══ EXERCISE MATERIALS ══

/-! ## Packets -/

/-- A Bandstand header (R314). -/
def bstBytes (type flags level allot job attempt status failTta timeNs sender length reqTag : Nat) : List Byte :=
  [1#8] ++ leBytes 1 type ++ leBytes 1 flags ++ leBytes 1 level ++ leBytes 2 allot ++ leBytes 2 job ++ leBytes 1 attempt ++ leBytes 1 status ++
    leBytes 2 failTta ++ leBytes 6 (timeNs / 1000000000) ++ leBytes 4 (timeNs % 1000000000) ++ leBytes 2 sender ++ leBytes 4 length ++ leBytes 4 reqTag

/-- The time of a Bandstand header in presented ns. -/
def BstHdr.ns (h : BstHdr) : Nat := h.timeSec.toNat * 1000000000 + h.timeNs.toNat

/-- The header bytes of an arriving packet. -/
def BstHdr.bytes (h : BstHdr) (type : Nat) : List Byte :=
  leBytes 1 h.version.toNat ++ (bstBytes type h.flags.toNat h.level.toNat h.allot.toNat h.job.toNat h.attempt.toNat h.status.toNat h.failTta.toNat h.ns
    h.sender.toNat h.length.toNat h.reqTag.toNat).drop 1

/-- What a Bandstand packet says. -/
structure BstMsg where
  type : Nat
  flags : Nat := 0
  level : Nat := 0
  allot : Nat
  job : Nat
  attempt : Nat := 0
  status : Nat := 0
  failTta : Nat := 0xFFFF
  timeNs : Nat := 0
  reqTag : Nat := 0
  body : List Byte := []
  deriving DecidableEq, Repr

/-- Send a Bandstand packet to a TTA. -/
def Dev.sendBst (m : BstMsg) (dst : Nat) (d : Dev) : Dev :=
  d.sendPacket { no := 0, proto := 1, dst := dst, body := m.body, allot := m.allot, job := m.job, attempt := m.attempt
                 hdr := bstBytes m.type m.flags m.level m.allot m.job m.attempt m.status m.failTta m.timeNs d.ttaId m.body.length m.reqTag }

/-- Send a packet down the tree from this tray (R311). -/
def Dev.bstDown (trays : List Nat) (m : BstMsg) (d : Dev) : Dev :=
  ((downTrays trays d.ownTray).flatMap twinsOf).foldl (fun d t => d.sendBst m t) d

/-- The other twin of this tray. -/
def Dev.partnerId (d : Dev) : Nat := if d.ttaId % 2 = 0 then d.ttaId + 1 else d.ttaId - 1

/-- Accept and acknowledge an arriving packet. -/
def Dev.acceptBst (h : BstHdr) (a : PktAuth) (type : Nat) (d : Dev) : Bool × Dev :=
  let (ok, d) := d.acceptPacket h.allot.toNat h.sender.toNat h.version.toNat a
  if ok then (true, d.ackPacket h.allot.toNat 1 h.sender.toNat 0x18 (h.bytes type) false) else (false, d)

/-! ## The job description (R330) -/

def jobLen (bs : List Byte) : Nat := 1088 + 56 * leAt bs 2 1 + 8 * leAt bs 3 1

/-- KIND and LENGTH of a group (R323). -/
def groupOk (g : Nat × Nat × Nat) : Bool :=
  let len := g.2.2
  decide (1 ≤ g.1 ∧ g.1 ≤ 4095) &&
    (if g.2.1 = 1 then decide (0 < len ∧ len % 48 = 0 ∧ len ≤ 65520) else decide (2 ≤ g.2.1 ∧ g.2.1 ≤ 5 ∧ 8 ≤ len ∧ len % 8 = 0 ∧ len ≤ 65536))
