-- ==== Sys2Proof/Machine/Detect.lean ====
section
/-! DEFINITION. Die states and the expulsion budget (R357 to R363): the commands. -/
namespace Sys2Proof.Machine

/-- DIE_STATE_CLEAR: the partner is told in ROLE. -/
def dieStateClear (die : Nat) (d : Dev) : Dev := (d.clearDie die).sendRole (.dieClear die)

def execDieStateClear (die : Fin 16) (s : State) := s.run (dieStateClear die.val)

/-- Accept and acknowledge a budget message (R362): the platform allotment's WARREN key. -/
def Dev.acceptBudget (m : BudgetMsg) (a : PktAuth) (type : Nat) (d : Dev) : Bool × Dev :=
  let (ok, d) := d.acceptPacket 0 m.sender.toNat m.version.toNat a
  if ok then (true, d.ackPacket 0 2 m.sender.toNat 0x24 (m.bytes type) false) else (false, d)

/-- BUDGET_REQUEST (R361): the keeper decides; a resent copy of the request taken last is only acknowledged. -/
def budgetRequest (m : BudgetMsg) (a : PktAuth) (tick : Nat) (d : Dev) : Dev :=
  let (ok, d) := (d.advance .tta tick).acceptBudget m a 0x21
  if ok = false ∨ d.isKeeper = false then d
  else if m.flags.getLsbD 0 && assocGet m.sender.toNat d.tta.det.lastReq == some m.serial.toNat then d
  else ((d.updDet fun x => { x with lastReq := assocSet m.sender.toNat m.serial.toNat x.lastReq }).keeperRequest m).showKeeper

def execBudgetRequest (m : BudgetMsg) (a : PktAuth) (tick : Nat) (s : State) := s.run (budgetRequest m a tick)

/-- ANSWER (R357). -/
def answer (m : BudgetMsg) (a : PktAuth) (tick : Nat) (d : Dev) : Dev :=
  let (ok, d) := (d.advance .tta tick).acceptBudget m a 0x22
  if ok = true ∧ m.tray.toNat = d.ownTray ∧ m.die.toNat < 16 then d.takeAnswer m else d

def execAnswer (m : BudgetMsg) (a : PktAuth) (tick : Nat) (s : State) := s.run (answer m a tick)

/-- LOG (R361): the keeper's partner keeps the grant. -/
def log (m : BudgetMsg) (a : PktAuth) (tick : Nat) (d : Dev) : Dev :=
  let (ok, d) := (d.advance .tta tick).acceptBudget m a 0x23
  if ok = false then d else
  let g := (m.tray.toNat, m.die.toNat, m.grantSec.toNat)
  if d.tta.det.budget.contains g then d
  else d.updDet fun x => { x with budget := d.liveGrants ++ [g], haveLog := true }

def execLog (m : BudgetMsg) (a : PktAuth) (tick : Nat) (s : State) := s.run (log m a tick)

/-- BUDGET_ACK: the packet is delivered; an acknowledged LOG lets the keeper answer GRANTED. -/
def budgetAck (no : Nat) (m : BudgetMsg) (a : PktAuth) (tick : Nat) (d : Dev) : Dev :=
  let d := d.advance .tta tick
  match d.packet no with
  | none => d
  | some p =>
    let (ok, d) := d.acceptPacket 0 m.sender.toNat m.version.toNat a
    if ok = false ∨ m.sender.toNat ≠ p.dst then d else
    let d := (d.clearSuspect p).dropPackets fun x => x.no == no
    match assocGet no d.tta.det.pendingGrants with
    | none => d
    | some r => (d.updDet fun x => { x with pendingGrants := assocDel no x.pendingGrants }).sendAnswer r 0

def execBudgetAck (no : Nat) (m : BudgetMsg) (a : PktAuth) (tick : Nat) (s : State) := s.run (budgetAck no m a tick)

/-- EXPEL_ANSWER_TIMEOUT (R357): event 0x5013; a die in service becomes SUSPECT with cause 3. -/
def expelAnswerTimeout (die : Nat) (tick : Nat) (d : Dev) : Dev :=
  let d := d.advance .tta tick
  match assocGet die d.tta.det.asked with
  | none => d
  | some n =>
    let d := (d.updDet fun x => { x with asked := assocDel die x.asked }).event .tta 8 0x5013 [die, n]
    if d.dieState die = 0 then d.enterDie die 1 3 else d

def execExpelAnswerTimeout (die : Fin 16) (tick : Nat) (s : State) := s.run (expelAnswerTimeout die.val tick)

/-- LOG_LOST_EXPIRY (R363). -/
def logLostExpiry (tick : Nat) (d : Dev) : Dev := ((d.advance .tta tick).set R.TTA_EXPEL_STAT_LOG_LOST 0).showKeeper

def execLogLostExpiry (tick : Nat) (s : State) := s.run (logLostExpiry tick)

/-- The pair parts: grants that waited for the partner are answered at once (R361). -/
def Dev.grantsParted (d : Dev) : Dev :=
  let l := d.tta.det.pendingGrants
  l.foldl (fun d g => d.sendAnswer g.2 0) (d.updDet fun x => { x with pendingGrants := [] })

/-- A keeper without a log, and without a partner that has one, has lost it (R363): event 0x5014. -/
def Dev.keeperCheck (d : Dev) : Dev :=
  let d := d.showKeeper
  if d.isKeeper = false ∨ d.tta.det.haveLog = true then d else
  (((d.updDet fun x => { x with haveLog := true }).set R.TTA_EXPEL_STAT_LOG_LOST 1).event .tta 8 0x5014 [d.ownTray / 32, d.get R.TTA_DET_CFG_BUDGET]).showKeeper

end Sys2Proof.Machine
end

═══

> REQUIRED WORK: Write out exactly the lines between the start of the entries and the line containing "attempt := m.attempt", including that line and the first one.

> SOLUTION:
/-! ## Packets -/

/-- A Bandstand header (R314). -/
def bstBytes (type flags level allot job attempt status failTta timeNs sender length reqTag : Nat) : List Byte :=
  [1#8] ++ leBytes 1 type ++ leBytes 1 flags ++ leBytes 1 level ++ leBytes 2 allot ++ leBytes 2 job ++ leBytes 1 attempt ++ leBytes 1 status ++
    leBytes 2 failTta ++ leBytes 6 (timeNs / 1000000000) ++ leBytes 4 (timeNs % 1000000000) ++ leBytes 2 sender ++ leBytes 4 length ++ leBytes 4 reqTag

/-- The time of a Bandstand header in presented ns. -/
def BstHdr.ns (h : BstHdr) : Nat := h.timeSec.toNat * 1000000000 + h.timeNs.toNat

/-- The header bytes of an arriving packet. -/
def BstHdr.bytes (h : BstHdr) (type : Nat) : List Byte :=
  leBytes 1 h.version.toNat ++ (bstBytes type h.flags.toNat h.level.toNat h.allot.toNat h.job.toNat h.attempt.toNat h.status.toNat h.failTta.toNat h.ns
    h.sender.toNat h.length.toNat h.reqTag.toNat).drop 1

/-- What a Bandstand packet says. -/
structure BstMsg where
  type : Nat
  flags : Nat := 0
  level : Nat := 0
  allot : Nat
  job : Nat
  attempt : Nat := 0
  status : Nat := 0
  failTta : Nat := 0xFFFF
  timeNs : Nat := 0
  reqTag : Nat := 0
  body : List Byte := []
  deriving DecidableEq, Repr

/-- Send a Bandstand packet to a TTA. -/
def Dev.sendBst (m : BstMsg) (dst : Nat) (d : Dev) : Dev :=
  d.sendPacket { no := 0, proto := 1, dst := dst, body := m.body, allot := m.allot, job := m.job, attempt := m.attempt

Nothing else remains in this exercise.